New crackdown on heroin users
Blair considers forced rehabilitation for anyone taking hard drugs
Tony Blair is to consider making heroin use a criminal offence on a par with possession in a controversial move that underlines the widening chasm between the Government's approach to soft and hard drugs.
In a radical departure from the current law, which is based on possession or dealing, a confidential Downing Street report recommends the introduction of an offence of drug "use", which could lead to a sentence of up to seven years in jail.
Police would be given a new power to test suspected heroin users and, if they tested positive, they would be forced either to enter rehabilitation or face prosecution and a jail sentence. Their names would also be placed on a heroin users' register. The recommendations are included in a report submitted to Mr Blair, drawn up by Lord Birt, the Prime Minister's "blue skies thinker" and a former director general of the BBC, and other Downing Street strategists. It was discussed by Mr Blair this week.
The proposals emerged as Labour and Tory politicians clashed over the Government's decision to downgrade cannabis to a Class C drug. The dispute erupted after Michael Howard disclosed in The Independent yesterday that the Tories would reverse the change.
The hardening approach towards Class A drugs is in marked contrast to the Government's policy on cannabis. The Downing Street report recommends the introduction of "drug treatment and registration orders" to force heroin addicts to quit the habit. It has also been sent to David Blunkett, the Home Secretary, who is considering whether to push ahead with it.
The report also proposes prescribing heroin to addicts instead of methadone in pilots across the country.
The No 10 strategy unit report, known in Whitehall as "the Birt report on drugs", has already met stiff resistance among Home Office officials. They believe the proposals are "authoritarian", and would burden the police with huge amounts of extra work and fill already overstretched prisons with drug addicts.
The report is seen by some as "interference" by Lord Birt, who they fear is using his personal links with the Prime Minister to intervene in drugs policy. One government insider said: "We don't like the way this report has been handed out as if from on high and if they have all the ideas." The report also recommends a dramatic shift in drugs policy away from targeting drug suppliers to targeting addicts who commit crimes, including dealers.
"The police would be tasked to capture all the high harm-causing users, including drug-using dealers," the report says. Police who suspect that a member of the public may have taken heroin would be able to order them to give a drugs test, usually a urine sample.
"They would have to have a reasonable belief that an individual was taking heroin before arresting and testing them," the report says.

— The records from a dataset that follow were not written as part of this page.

-- ==== Sys2Proof/Laws/Frames.lean ====
section
/-! SUPPORT. Frame lemmas of the shared operations: each operation leaves every block unchanged but the ones it names. -/

set_option linter.unusedTactic false
set_option linter.unreachableTactic false
set_option linter.unnecessarySeqFocus false

namespace Sys2Proof.Machine

/-- A view that each step of a fold keeps is kept by the fold. -/
theorem foldl_keeps {α β γ : Type} (f : α → γ) (g : α → β → α) (h : ∀ a b, f (g a b) = f a) (l : List β) (a : α) :
    f (l.foldl g a) = f a := by
  induction l generalizing a with
  | nil => rfl
  | cons b l ih => rw [List.foldl_cons, ih, h]

@[simp] theorem State.offer_port (r : Report) (s : State) : (s.offer r).port = s.port := rfl
@[simp] theorem State.offer_streams (r : Report) (s : State) : (s.offer r).streams = s.streams := rfl
@[simp] theorem State.offer_memory (r : Report) (s : State) : (s.offer r).memory = s.memory := rfl
@[simp] theorem State.offer_plan (r : Report) (s : State) : (s.offer r).plan = s.plan := rfl
@[simp] theorem State.offer_engine (r : Report) (s : State) : (s.offer r).engine = s.engine := rfl
@[simp] theorem State.offer_master (r : Report) (s : State) : (s.offer r).master = s.master := rfl
@[simp] theorem State.offer_time (r : Report) (s : State) : (s.offer r).time = s.time := rfl
@[simp] theorem State.offer_capture (r : Report) (s : State) : (s.offer r).capture = s.capture := rfl
@[simp] theorem State.offer_marks (r : Report) (s : State) : (s.offer r).marks = s.marks := rfl
@[simp] theorem State.offer_inReset (r : Report) (s : State) : (s.offer r).inReset = s.inReset := rfl
@[simp] theorem State.offer_pending (r : Report) (s : State) : (s.offer r).pending = s.pending := rfl

@[simp] theorem State.answer_reports (tag : Byte) (b : Body) (s : State) : (s.answer tag b).reports = s.reports := rfl
@[simp] theorem State.answer_streams (tag : Byte) (b : Body) (s : State) : (s.answer tag b).streams = s.streams := rfl
@[simp] theorem State.answer_memory (tag : Byte) (b : Body) (s : State) : (s.answer tag b).memory = s.memory := rfl
@[simp] theorem State.answer_plan (tag : Byte) (b : Body) (s : State) : (s.answer tag b).plan = s.plan := rfl
@[simp] theorem State.answer_engine (tag : Byte) (b : Body) (s : State) : (s.answer tag b).engine = s.engine := rfl
@[simp] theorem State.answer_master (tag : Byte) (b : Body) (s : State) : (s.answer tag b).master = s.master := rfl
@[simp] theorem State.answer_time (tag : Byte) (b : Body) (s : State) : (s.answer tag b).time = s.time := rfl
@[simp] theorem State.answer_capture (tag : Byte) (b : Body) (s : State) : (s.answer tag b).capture = s.capture := rfl
@[simp] theorem State.answer_marks (tag : Byte) (b : Body) (s : State) : (s.answer tag b).marks = s.marks := rfl
@[simp] theorem State.answer_inReset (tag : Byte) (b : Body) (s : State) : (s.answer tag b).inReset = s.inReset := rfl
@[simp] theorem State.answer_pending (tag : Byte) (b : Body) (s : State) : (s.answer tag b).pending = s.pending := rfl

@[simp] theorem State.answerWaiter_reports (w : Waiter) (b : Body) (s : State) : (s.answerWaiter w b).reports = s.reports := by cases w <;> rfl
@[simp] theorem State.answerWaiter_streams (w : Waiter) (b : Body) (s : State) : (s.answerWaiter w b).streams = s.streams := by cases w <;> rfl
@[simp] theorem State.answerWaiter_memory (w : Waiter) (b : Body) (s : State) : (s.answerWaiter w b).memory = s.memory := by cases w <;> rfl
@[simp] theorem State.answerWaiter_plan (w : Waiter) (b : Body) (s : State) : (s.answerWaiter w b).plan = s.plan := by cases w <;> rfl
@[simp] theorem State.answerWaiter_engine (w : Waiter) (b : Body) (s : State) : (s.answerWaiter w b).engine = s.engine := by cases w <;> rfl
@[simp] theorem State.answerWaiter_master (w : Waiter) (b : Body) (s : State) : (s.answerWaiter w b).master = s.master := by cases w <;> rfl
@[simp] theorem State.answerWaiter_time (w : Waiter) (b : Body) (s : State) : (s.answerWaiter w b).time = s.time := by cases w <;> rfl
@[simp] theorem State.answerWaiter_capture (w : Waiter) (b : Body) (s : State) : (s.answerWaiter w b).capture = s.capture := by cases w <;> rfl
@[simp] theorem State.answerWaiter_marks (w : Waiter) (b : Body) (s : State) : (s.answerWaiter w b).marks = s.marks := by cases w <;> rfl
@[simp] theorem State.answerWaiter_inReset (w : Waiter) (b : Body) (s : State) : (s.answerWaiter w b).inReset = s.inReset := by cases w <;> rfl
@[simp] theorem State.answerWaiter_pending (w : Waiter) (b : Body) (s : State) : (s.answerWaiter w b).pending = s.pending := by cases w <;> rfl

@[simp] theorem State.settleListen_reports (b : Body) (s : State) : (s.settleListen b).reports = s.reports := by
  simp only [State.settleListen]
  (repeat' split) <;> simp
@[simp] theorem State.settleListen_streams (b : Body) (s : State) : (s.settleListen b).streams = s.streams := by
  simp only [State.settleListen]
  (repeat' split) <;> simp
@[simp] theorem State.settleListen_memory (b : Body) (s : State) : (s.settleListen b).memory = s.memory := by
  simp only [State.settleListen]
  (repeat' split) <;> simp
@[simp] theorem State.settleListen_plan (b : Body) (s : State) : (s.settleListen b).plan = s.plan := by
  simp only [State.settleListen]
  (repeat' split) <;> simp
@[simp] theorem State.settleListen_engine (b : Body) (s : State) : (s.settleListen b).engine = s.engine := by
  simp only [State.settleListen]
  (repeat' split) <;> simp
@[simp] theorem State.settleListen_time (b : Body) (s : State) : (s.settleListen b).time = s.time := by
  simp only [State.settleListen]
  (repeat' split) <;> simp
@[simp] theorem State.settleListen_capture (b : Body) (s : State) : (s.settleListen b).capture = s.capture := by
  simp only [State.settleListen]
  (repeat' split) <;> simp
@[simp] theorem State.settleListen_marks (b : Body) (s : State) : (s.settleListen b).marks = s.marks := by
  simp only [State.settleListen]
  (repeat' split) <;> simp
@[simp] theorem State.settleListen_inReset (b : Body) (s : State) : (s.settleListen b).inReset = s.inReset := by
  simp only [State.settleListen]
  (repeat' split) <;> simp
@[simp] theorem State.settleListen_pending (b : Body) (s : State) : (s.settleListen b).pending = s.pending := by
  simp only [State.settleListen]
  (repeat' split) <;> simp

@[simp] theorem State.abandonRequests_reports (s : State) : (s.abandonRequests).reports = s.reports := rfl
@[simp] theorem State.abandonRequests_memory (s : State) : (s.abandonRequests).memory = s.memory := rfl
@[simp] theorem State.abandonRequests_plan (s : State) : (s.abandonRequests).plan = s.plan := rfl
@[simp] theorem State.abandonRequests_engine (s : State) : (s.abandonRequests).engine = s.engine := rfl
@[simp] theorem State.abandonRequests_time (s : State) : (s.abandonRequests).time = s.time := rfl
@[simp] theorem State.abandonRequests_capture (s : State) : (s.abandonRequests).capture = s.capture := rfl
@[simp] theorem State.abandonRequests_marks (s : State) : (s.abandonRequests).marks = s.marks := rfl
@[simp] theorem State.abandonRequests_inReset (s : State) : (s.abandonRequests).inReset = s.inReset := rfl
@[simp] theorem State.abandonRequests_pending (s : State) : (s.abandonRequests).pending = s.pending := rfl

@[simp] theorem State.returnReservation_port (s : State) : (s.returnReservation).port = s.port := by
  simp only [State.returnReservation]
  (repeat' split) <;> simp
@[simp] theorem State.returnReservation_reports (s : State) : (s.returnReservation).reports = s.reports := by
  simp only [State.returnReservation]
  (repeat' split) <;> simp
@[simp] theorem State.returnReservation_streams (s : State) : (s.returnReservation).streams = s.streams := by
  simp only [State.returnReservation]
  (repeat' split) <;> simp
@[simp] theorem State.returnReservation_plan (s : State) : (s.returnReservation).plan = s.plan := by
  simp only [State.returnReservation]
  (repeat' split) <;> simp
@[simp] theorem State.returnReservation_engine (s : State) : (s.returnReservation).engine = s.engine := by
  simp only [State.returnReservation]
  (repeat' split) <;> simp
@[simp] theorem State.returnReservation_master (s : State) : (s.returnReservation).master = s.master := by
  simp only [State.returnReservation]
  (repeat' split) <;> simp
@[simp] theorem State.returnReservation_time (s : State) : (s.returnReservation).time = s.time := by
  simp only [State.returnReservation]
  (repeat' split) <;> simp
@[simp] theorem State.returnReservation_capture (s : State) : (s.returnReservation).capture = s.capture := by
  simp only [State.returnReservation]
  (repeat' split) <;> simp
@[simp] theorem State.returnReservation_marks (s : State) : (s.returnReservation).marks = s.marks := by
  simp only [State.returnReservation]
  (repeat' split) <;> simp
@[simp] theorem State.returnReservation_inReset (s : State) : (s.returnReservation).inReset = s.inReset := by
  simp only [State.returnReservation]
  (repeat' split) <;> simp
@[simp] theorem State.returnReservation_pending (s : State) : (s.returnReservation).pending = s.pending := by
  simp only [State.returnReservation]
  (repeat' split) <;> simp

@[simp] theorem State.releaseLoad_port (i : Sid) (s : State) : (s.releaseLoad i).port = s.port := by
  simp only [State.releaseLoad]
  (repeat' split) <;> simp
@[simp] theorem State.releaseLoad_reports (i : Sid) (s : State) : (s.releaseLoad i).reports = s.reports := by
  simp only [State.releaseLoad]
  (repeat' split) <;> simp
@[simp] theorem State.releaseLoad_memory (i : Sid) (s : State) : (s.releaseLoad i).memory = s.memory := by
  simp only [State.releaseLoad]
  (repeat' split) <;> simp
@[simp] theorem State.releaseLoad_engine (i : Sid) (s : State) : (s.releaseLoad i).engine = s.engine := by
  simp only [State.releaseLoad]
  (repeat' split) <;> simp
@[simp] theorem State.releaseLoad_master (i : Sid) (s : State) : (s.releaseLoad i).master = s.master := by
  simp only [State.releaseLoad]
  (repeat' split) <;> simp
@[simp] theorem State.releaseLoad_time (i : Sid) (s : State) : (s.releaseLoad i).time = s.time := by
  simp only [State.releaseLoad]
  (repeat' split) <;> simp
@[simp] theorem State.releaseLoad_capture (i : Sid) (s : State) : (s.releaseLoad i).capture = s.capture := by
  simp only [State.releaseLoad]
  (repeat' split) <;> simp
@[simp] theorem State.releaseLoad_marks (i : Sid) (s : State) : (s.releaseLoad i).marks = s.marks := by
  simp only [State.releaseLoad]
  (repeat' split) <;> simp
@[simp] theorem State.releaseLoad_inReset (i : Sid) (s : State) : (s.releaseLoad i).inReset = s.inReset := by
  simp only [State.releaseLoad]
  (repeat' split) <;> simp
@[simp] theorem State.releaseLoad_pending (i : Sid) (s : State) : (s.releaseLoad i).pending = s.pending := by
  simp only [State.releaseLoad]
  (repeat' split) <;> simp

MPs last night criticised the proposals to further criminalise addicts. They warned that compulsory police tests and the new offence of user would drive addicts underground and stop them seeking help voluntarily.
Mark Oaten, the Liberal Democrat home affairs spokesman, said: "The appropriate place for heroin users is a clinic not a cell." Dr Evan Harris, a Liberal Democrat MP and a former GP, said: "Drug use should be a medical issue, not a criminal one. This will drive the problem further underground with devastating impacts on the health of users and their families."

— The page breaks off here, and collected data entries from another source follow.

@[simp] theorem scheduleMarkRequest_port (a : Byte) (b c : BitVec 16) (d : Byte) (e : BitVec 16) (s : State) : (scheduleMarkRequest a b c d e s).1.port = s.port := by
  simp only [scheduleMarkRequest]
  (repeat' split) <;> simp [State.reply]
@[simp] theorem scheduleMarkRequest_reports (a : Byte) (b c : BitVec 16) (d : Byte) (e : BitVec 16) (s : State) : (scheduleMarkRequest a b c d e s).1.reports = s.reports := by
  simp only [scheduleMarkRequest]
  (repeat' split) <;> simp [State.reply]
@[simp] theorem scheduleMarkRequest_streams (a : Byte) (b c : BitVec 16) (d : Byte) (e : BitVec 16) (s : State) : (scheduleMarkRequest a b c d e s).1.streams = s.streams := by
  simp only [scheduleMarkRequest]
  (repeat' split) <;> simp [State.reply]
@[simp] theorem scheduleMarkRequest_memory (a : Byte) (b c : BitVec 16) (d : Byte) (e : BitVec 16) (s : State) : (scheduleMarkRequest a b c d e s).1.memory = s.memory := by
  simp only [scheduleMarkRequest]
  (repeat' split) <;> simp [State.reply]
@[simp] theorem scheduleMarkRequest_plan (a : Byte) (b c : BitVec 16) (d : Byte) (e : BitVec 16) (s : State) : (scheduleMarkRequest a b c d e s).1.plan = s.plan := by
  simp only [scheduleMarkRequest]
  (repeat' split) <;> simp [State.reply]
@[simp] theorem scheduleMarkRequest_engine (a : Byte) (b c : BitVec 16) (d : Byte) (e : BitVec 16) (s : State) : (scheduleMarkRequest a b c d e s).1.engine = s.engine := by
  simp only [scheduleMarkRequest]
  (repeat' split) <;> simp [State.reply]
@[simp] theorem scheduleMarkRequest_master (a : Byte) (b c : BitVec 16) (d : Byte) (e : BitVec 16) (s : State) : (scheduleMarkRequest a b c d e s).1.master = s.master := by
  simp only [scheduleMarkRequest]
  (repeat' split) <;> simp [State.reply]
@[simp] theorem scheduleMarkRequest_time (a : Byte) (b c : BitVec 16) (d : Byte) (e : BitVec 16) (s : State) : (scheduleMarkRequest a b c d e s).1.time = s.time := by
  simp only [scheduleMarkRequest]
  (repeat' split) <;> simp [State.reply]
@[simp] theorem scheduleMarkRequest_capture (a : Byte) (b c : BitVec 16) (d : Byte) (e : BitVec 16) (s : State) : (scheduleMarkRequest a b c d e s).1.capture = s.capture := by
  simp only [scheduleMarkRequest]
  (repeat' split) <;> simp [State.reply]
@[simp] theorem scheduleMarkRequest_inReset (a : Byte) (b c : BitVec 16) (d : Byte) (e : BitVec 16) (s : State) : (scheduleMarkRequest a b c d e s).1.inReset = s.inReset := by
  simp only [scheduleMarkRequest]
  (repeat' split) <;> simp [State.reply]
@[simp] theorem scheduleMarkRequest_pending (a : Byte) (b c : BitVec 16) (d : Byte) (e : BitVec 16) (s : State) : (scheduleMarkRequest a b c d e s).1.pending = s.pending := by
  simp only [scheduleMarkRequest]
  (repeat' split) <;> simp [State.reply]

@[simp] theorem cancelMarksRequest_port (a : Byte) (s : State) : (cancelMarksRequest a s).1.port = s.port := by
  simp only [cancelMarksRequest]
  (repeat' split) <;> simp [State.reply]
@[simp] theorem cancelMarksRequest_reports (a : Byte) (s : State) : (cancelMarksRequest a s).1.reports = s.reports := by
  simp only [cancelMarksRequest]
  (repeat' split) <;> simp [State.reply]
@[simp] theorem cancelMarksRequest_streams (a : Byte) (s : State) : (cancelMarksRequest a s).1.streams = s.streams := by
  simp only [cancelMarksRequest]
  (repeat' split) <;> simp [State.reply]
@[simp] theorem cancelMarksRequest_memory (a : Byte) (s : State) : (cancelMarksRequest a s).1.memory = s.memory := by
  simp only [cancelMarksRequest]
  (repeat' split) <;> simp [State.reply]
@[simp] theorem cancelMarksRequest_plan (a : Byte) (s : State) : (cancelMarksRequest a s).1.plan = s.plan := by
  simp only [cancelMarksRequest]
  (repeat' split) <;> simp [State.reply]
@[simp] theorem cancelMarksRequest_engine (a : Byte) (s : State) : (cancelMarksRequest a s).1.engine = s.engine := by
  simp only [cancelMarksRequest]
  (repeat' split) <;> simp [State.reply]
@[simp] theorem cancelMarksRequest_master (a : Byte) (s : State) : (cancelMarksRequest a s).1.master = s.master := by
  simp only [cancelMarksRequest]
  (repeat' split) <;> simp [State.reply]
@[simp] theorem cancelMarksRequest_time (a : Byte) (s : State) : (cancelMarksRequest a s).1.time = s.time := by
  simp only [cancelMarksRequest]
  (repeat' split) <;> simp [State.reply]
@[simp] theorem cancelMarksRequest_capture (a : Byte) (s : State) : (cancelMarksRequest a s).1.capture = s.capture := by
  simp only [cancelMarksRequest]
  (repeat' split) <;> simp [State.reply]
@[simp] theorem cancelMarksRequest_inReset (a : Byte) (s : State) : (cancelMarksRequest a s).1.inReset = s.inReset := by
  simp only [cancelMarksRequest]
  (repeat' split) <;> simp [State.reply]
@[simp] theorem cancelMarksRequest_pending (a : Byte) (s : State) : (cancelMarksRequest a s).1.pending = s.pending := by
  simp only [cancelMarksRequest]
  (repeat' split) <;> simp [State.reply]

Drugs charities said there was a shortage of places in rehabilitation centres.
Last night the Prime Minister's strategy unit refused to comment on the report, which it said was private. A spokesman said Lord Birt was the "Prime Minister's strategy adviser who works across things".
Mr Blunkett, who challenged Mr Howard to say whether he had ever smoked cannabis, said the new approach to cannabis would bring in a "transparent, non-variable, understandable policy across the country". He argued that politicians had to take responsibility for "whether the police go for Class A dangerous drug pushers or whether we go for small possession of cannabis".
As the Home Office began a £1m advertising campaign to explain the change, Mr Howard warned that the Government's decision would send a "confused, muddled signal" and result in increased drug use.